These days, when new clients come to us looking for strategic marketing communication plans, inevitably one of their first questions is about incorporating social media. Don’t we have to have it? Won’t it increase our customer base and revenue and help us leverage our small marketing budget? On the flip side, we find clients coming to us with few marketing tools in place, yet they will already have Facebook and Twitter accounts set up. Likely to be missing in either situation will be two important things: a social media strategy and an internal social media policy (we’ll save the latter for another post).
To Be in Social Media, or Not to be? Even today, the answer still is: It depends. First, are we talking B2B or B2C? Exactly where are your customers? It's often not really a question of whether or not social media is the best avenue for your company, but which of the media channels or networks is most appropriate. For instance, you may reap more reward for having a comprehensive company page on LinkedIn versus a page on Facebook. This all depends on your customer base and the other strategies and tools in your marketing plan.
One Industry Example. One industry that appears to be way ahead of the curve on integrating social media into marketing plans is the travel industry, and in particular, hotels. A new white paper from the Hospitality Sales and Marketing Association International (HSMAI) and online marketing services company VIZERGY, "Best Practices for Maximizing Your Hotel's Online Revenue and ROI," indicates that the travel industry allocates more of their marketing budget toward digital/online than any other industry. HSMAI and VIZERGY conducted an online survey in April 2010 “to identify and understand how hotel marketing professionals are using the Internet to market their hotels and increase their ROI.” A total of 381 respondents were surveyed with two additional participants interviewed by telephone on best practices. Interestingly enough, no confidence level, or sampling error information is provided in the white paper, which can be downloaded for free from the VIZERGY website.
The survey asked questions about website design and functionality, Internet marketing, and measurement and analytics. The results from the Internet Marketing section provided new, more detailed insight into the inner workings of the travel industry’s approach to marketing. When asked if they had a social media strategy, 60% answered YES. This seems to indicate that the remaining 40% are operating without a social media strategy, but without direct access to the survey questions this figure could be misconstrued.

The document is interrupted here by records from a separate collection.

/-! ## What a scalar instruction ends in -/

/-- The end of a scalar instruction. -/
inductive Act where
  /-- it completes and the next one follows -/
  | done (s : State)
  /-- it completes at a target it has set itself, or leaves the pc where it stands -/
  | go (s : State)
  /-- it raises a trap on this state -/
  | trap (tr : Trap) (s : State)
  /-- its access is held by `NOTPRESENT` -/
  | hold (tr : Trap) (s : State)
  /-- it is blocked, with no effect yet (R212) -/
  | wait (s : State)

/-- Whether an access of the RESIDENT task is held by `NOTPRESENT` (R60). -/
def Tile.taskHeld (v : Tile) : Bool :=
  v.ctl.held.isSome || v.ldr.held.isSome || v.sto.held.isSome || v.fabric.ports.any (fun p => p.2.held.isSome) ||
    v.copies.any (fun c => c.held.isSome && v.resident == some c.slot)

/-- A blocked form stays where it is; the cycles that pass until it is tried again are not fixed, and they count only while
the task is not held (R212, R65). -/
def blockCore (s : State) : State :=
  let d := s.draw
  let n := if (s.tile s.ft).taskHeld then 0 else 1 + d.1
  d.2.modCur (fun k => { k with blocked := true, waited := k.waited + n })

/-- A blocked form whose cycles do not count (R261). -/
def blockPaused (s : State) : State := s.modCur (fun k => { k with blocked := true })

/-- The state after the end of a scalar instruction. -/
def Act.state : Act → State
  | .done s => s.modCur Core.advance
  | .go s => s
  | .trap tr s => raiseCore s tr
  | .hold tr s => holdCore s tr
  | .wait s => blockCore s

/-- A scalar instruction always leads to a next state: it completes, waits, or takes its exception. -/
def perform (a : Act) : Host.Outcome State Fault Refusal := .next a.state

/-- A result in rd, then completion. -/
def Act.ret (s : State) (rd : Reg) (v : DWord) : Act := .done (s.wx rd v)
def Act.retN (s : State) (rd : Reg) (v : Nat) : Act := .done (s.wx rd (BitVec.ofNat 64 v))

/-- A trap with the instruction word in word 2 (R428). -/
def tIllegal (s : State) : Trap := ⟨cILLEGAL, s.cur.iword.toNat, 0, false⟩
def tResource (s : State) : Trap := ⟨cRESOURCE, s.cur.iword.toNat, 0, false⟩
def tAlign (a size : Nat) : Trap := ⟨cALIGN, a, size, false⟩
def tPermission (a : Nat) (cls : Nat := kSCALAR) (write : Bool := false) : Trap := ⟨cPERMISSION, a, cls + 256 * bit01 write, false⟩
/-- `CFGREJECT` of a descriptor whose lowest failing field bit is given, at a scratchpad address (R428, structure 5). -/
def tCfgDesc (bit addr : Nat) : Trap :=
  ⟨cCFGREJECT, (if bit < 128 then bit else Config.cfgBit bit % 128) * 2 ^ 24 + 5 * 2 ^ 31, addr, false⟩

/-- Lowest bit of the first field that fails its check; fields in order, each with whether it holds. -/
def firstFail (fs : List (Nat × Bool)) : Option Nat := (fs.find? (fun f => !f.2)).map (·.1)
def tStale (handle gen : Nat) : Trap := ⟨cSTALE, handle, gen, false⟩

def Act.illegal (s : State) : Act := .trap (tIllegal s) s
def Act.resource (s : State) : Act := .trap (tResource s) s
def Act.align (s : State) (a size : Nat) : Act := .trap (tAlign a size) s

/-- A form that only the control core may execute (R191). -/
def ctlOnly (s : State) (a : Act) : Act := if s.fc = 0 then a else .illegal s

/-! ## Events (R246, R247) -/

/-- A unit writes an event record: into the queue, or held while the queue is full (R246). Records of one source keep
their order: nothing passes a held record. -/
def Tile.event (v : Tile) (r : EvRec) : Tile :=
  if v.events.length < 256 && v.pending.isEmpty then { v with events := v.events ++ [r] }
  else { v with pending := v.pending ++ [r] }

/-! ## Store digests (R440) -/

/-- One term of a store digest. -/
def digestTerm (seed tensor off v k : Nat) : Nat :=
  let o := gleam ⟨v % 2 ^ 32, v / 2 ^ 32 % 2 ^ 32, bitsOf off 34 3, 0x30000000 ||| (tensor * 2 ^ 12) ||| bitsOf off 46 35⟩
    (seed ^^^ (k * 2 ^ 56))
  o.x0 + o.x1 * 2 ^ 32

/-- The terms of a store of bytes at an offset of a tensor, one for each 8-byte word it touches. -/
def digestStore (seed tensor off : Nat) (bs : List Byte) : Nat :=
  if bs.isEmpty then 0 else
    ((List.range ((off + bs.length - 1) / 8 + 1 - off / 8)).map (fun i =>
      let w := (off / 8 + i) * 8
      let at? (j : Nat) : Option Byte := if off ≤ w + j ∧ w + j < off + bs.length then bs[w + j - off]? else none
      let v := ((List.range 8).map (fun j => ((at? j).map (·.toNat)).getD 0 * 2 ^ (8 * j))).foldl (· + ·) 0
      let k := ((List.range 8).map (fun j => bit01 (at? j).isSome * 2 ^ j)).foldl (· + ·) 0
      digestTerm seed tensor w v k)).foldl (· + ·) 0

/-- Adds terms to a task's store digest. -/
def State.addDigest (s : State) (t slot x : Nat) : State :=
  s.modExt t slot (fun e => { e with digest := e.digest + BitVec.ofNat 64 x })

/-- Notes the 2 MiB units of a tensor that a launch has written (R443). -/
def State.touchUnits (s : State) (q ctx tensor off n : Nat) : State :=
  let us := (List.range ((off + n - 1) / 2 ^ 21 + 1 - off / 2 ^ 21)).map
    (fun i => (ctx * 2 ^ 16 + tensor) * 2 ^ 26 + off / 2 ^ 21 + i)
  if (s.launch q).isNone then s
  else s.modLext q (fun e => { e with dirty := e.dirty ++ us.filter (fun u => !e.dirty.contains u) })

/-! ## Accesses on behalf of a task -/

/-- Who makes an access: tile, task slot, observer, engine class, and what in the class (R270, R381). -/
structure Who where
  tile : Nat
  slot : Nat
  obs : Obs
  cls : Nat
  op : Nat
  done : Bool
  /-- the launch it works for, where no task of the tile tells it -/
  launch : Option Nat
deriving DecidableEq, Repr, Inhabited

/-- The focused core on path SCALAR; its accesses are seen complete at retirement (R270). -/
def State.who (s : State) : Who := ⟨s.ft, s.fslot, .tile s.ft s.fc, kSCALAR, 0, true, none⟩

/-- Resolves a generic address for an agent (R47, R57). -/
def State.find (s : State) (w : Who) (a n : Nat) (acc : Acc) (port : Nat := 0) : XOut :=
  resolve s w.tile (s.taskCtx w.tile w.slot) a n acc w.cls port

/-- Writes bytes to the parts of an access, in order. -/
def State.writeParts (s : State) (w : Who) (reach : List Reach) (poison : Bool) : List Part → List Byte → State
  | [], _ => s
  | p :: ps, bs =>
    (s.addWrite ⟨p.addr, bs.take p.len, w.obs, w.cls, some (w.tile, w.slot), w.op, w.done, reach, [], 0, w.launch, []⟩ poison).writeParts
      w reach poison ps (bs.drop p.len)

/-- Folds a write to a SHARED address into the task's digest and notes its units (R440, R443). -/
def State.foldShared (s : State) (w : Who) (a : Nat) (bs : List Byte) : State :=
  if a < 2 ^ 63 then s
  else
    let q := s.taskLaunch w.tile w.slot
    let id := bitsOf a 62 47
    let off := bitsOf a 46 0
    (s.addDigest w.tile w.slot (digestStore (s.seed q) id off bs)).touchUnits q (s.taskCtx w.tile w.slot) id off bs.length

/-- A write of an agent at a generic address whose parts are known. -/
def State.store (s : State) (w : Who) (a : Nat) (ps : List Part) (bs : List Byte) (poison : Bool := false)
    (reach : List Reach := []) : State :=
  (s.writeParts w reach poison ps bs).foldShared w a bs

/-- Whether a write is the focused core's on path SCALAR. -/
def ownScalar (s : State) (w : PWrite) : Bool := w.writer == .tile s.ft s.fc && w.cls == kSCALAR

/-- The focused core's read of some bytes follows its own strong stores to them, which have had their moment (R384, R387). -/
def ownMoment (s : State) (ps : List Part) : State :=
  s.strike (fun w => ownScalar s w && ps.any (fun p => w.touches p.addr p.len))

/-- A scratchpad address operand: its LOCAL offset (R211). -/
def spadOperand (a : Nat) : Option Nat :=
  match gaddr a with
  | some (.loc off) => some off
  | _ => none

/-- The scratchpad offset of the first poisoned protection word that a range of a tile's scratchpad touches. -/
def poisonFrom (s : State) (t off n : Nat) : Option Nat :=
  ((List.range n).find? (fun i => s.poisonAt (spadBase t + off + i))).map (fun i => (off + i) / 8 * 8)

/-- Reads a descriptor in the focused tile's scratchpad on path SCALAR (R211, R252): a CLUSTER, SHARED or core address
raises `APERTURE`, as does a range past the scratchpad; an unaligned address raises `ALIGN`; a poisoned word `POISON`. -/
def readSpad (s : State) (a n alignTo : Nat) : Except Trap (List Byte) :=
  match spadOperand a with
  | none => .error (trapAperture a kSCALAR .read)
  | some off =>
    if a % alignTo ≠ 0 then .error (tAlign a alignTo)
    else if 2 ^ 21 < off + n then .error (trapAperture a kSCALAR .read)
    else match poisonFrom s s.ft off n with
    | some w => .error ⟨cPOISON, w, 0x01, false⟩
    | none => .ok (s.bytesAt (.tile s.ft s.fc) (spadBase s.ft + off) n)

/-! ## Arrays of a tile (R433, R434, R458; log entry 9) -/

/-- First address of a core's data memory, and of its instruction store, in those of its die. -/
def dmemPlace (t c : Nat) : Nat := (t % 512 * 3 + c) * 2 ^ 14
def imemPlace (t c : Nat) : Nat := (t % 512 * 3 + c) * 2 ^ 16

/-- Entry of an element word of a tile in the row stores of its die. -/
def rowPlace (t plane key : Nat) : Nat := (t % 512 * 2 + plane) * 8192 + key

/-- An uncorrectable error in the row store of a tile. -/
def Fabric.poisonWord (f : Fabric) (plane key : Nat) : Fabric :=
  if plane = 0 then { f with plane0 := { f.plane0 with poison := mapSet false f.plane0.poison key true } }
  else { f with plane1 := { f.plane1 with poison := mapSet false f.plane1.poison key true } }

/-- A plane of a tile is written at the keys of a test: an armed injection of one of them is used. -/
def strikeRows (s : State) (t ctx plane : Nat) (keys : Nat → Bool) : State :=
  match armedInj s (t / 512) 0x04 (rowPlace t plane 0) 8192 with
  | none => s
  | some (k, a) =>
    if !keys (a - rowPlace t plane 0) then s
    else
      let s1 := useInj s (t / 512) 0x04 k a t ctx
      if k = 2 then s1.modTile t (fun v => { v with fabric := v.fabric.poisonWord plane (a - rowPlace t plane 0) }) else s1

/-- Entry of an accumulator row of a tile in the panels of its die. -/
def accPlace (t row : Nat) : Nat := t % 512 * 1024 + row

/-- Rows of a tile's accumulator panel have been written: an armed injection of one of them is used. -/
def strikeAcc (s : State) (t ctx row n : Nat) : State :=
  let r := strike s (t / 512) 0x05 t ctx (accPlace t row) n
  match r.1 with
  | some a => r.2.modTile t (fun v => { v with accPoison := mapSet false v.accPoison (a - accPlace t 0) true })
  | none => r.2

/-- The inverse-normal unit of a tile draws (R421): with one copy of its tables failing, or an error of a copy that lasts no longer than the draw, it
draws from the other and logs a corrected error. Whether there is such an error is free. -/
def drawTables (s : State) (t : Nat) : State :=
  let d := s.draw
  if (s.tile t).tables = 0 ∧ d.1 % 2 = 0 then d.2
  else d.2.logAt (t / 512) 0x07 t (s.taskCtx t (s.slot t)) (t % 512) (if (s.tile t).tables = 0 then 1 else 5)

/-- Both copies of the tables of a tile fail: nothing is drawn, and the tile has a fatal fault (R421). -/
def Tile.tablesFail (v : Tile) : Bool := v.tables == 3
def tableFault (s : State) (t : Nat) : State :=
  s.modDie (t / 512) (fun x => { x with fatal := if x.fatal.contains t then x.fatal else x.fatal ++ [t] })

Across Industries. However, according to a multi-industry May 2010 study by Digital Brand Expressions and reported by eMarketer, 52% of US Companies are “planning for ongoing monitoring of brand reputation in the social media environment” but are operating with an existing plan in place.” The 40% of hoteliers is lower than this more general study suggests but is consistent with the trends we see in the business sector. Considering 54% of hoteliers spend 20% or more of their marketing dollars on online marketing and 59% are using social media as one of their marketing initiatives, it is somewhat surprising that as many as 40% do not have a social media strategy in place.
So what can we take away from these two studies? Moving forward with social media without a formal strategy or plan in place can be risky because a plan helps you take into consideration the number of employee hours required to monitor social media sites, and how to respond to guest or customer reviews that may appear, both positive and negative. Though the majority of hoteliers, 73%, are utilizing an in-house team to manage and monitor their Internet marketing strategies, many in other industries seem to have learned the hard way this is a major commitment not to be undertaken lightly.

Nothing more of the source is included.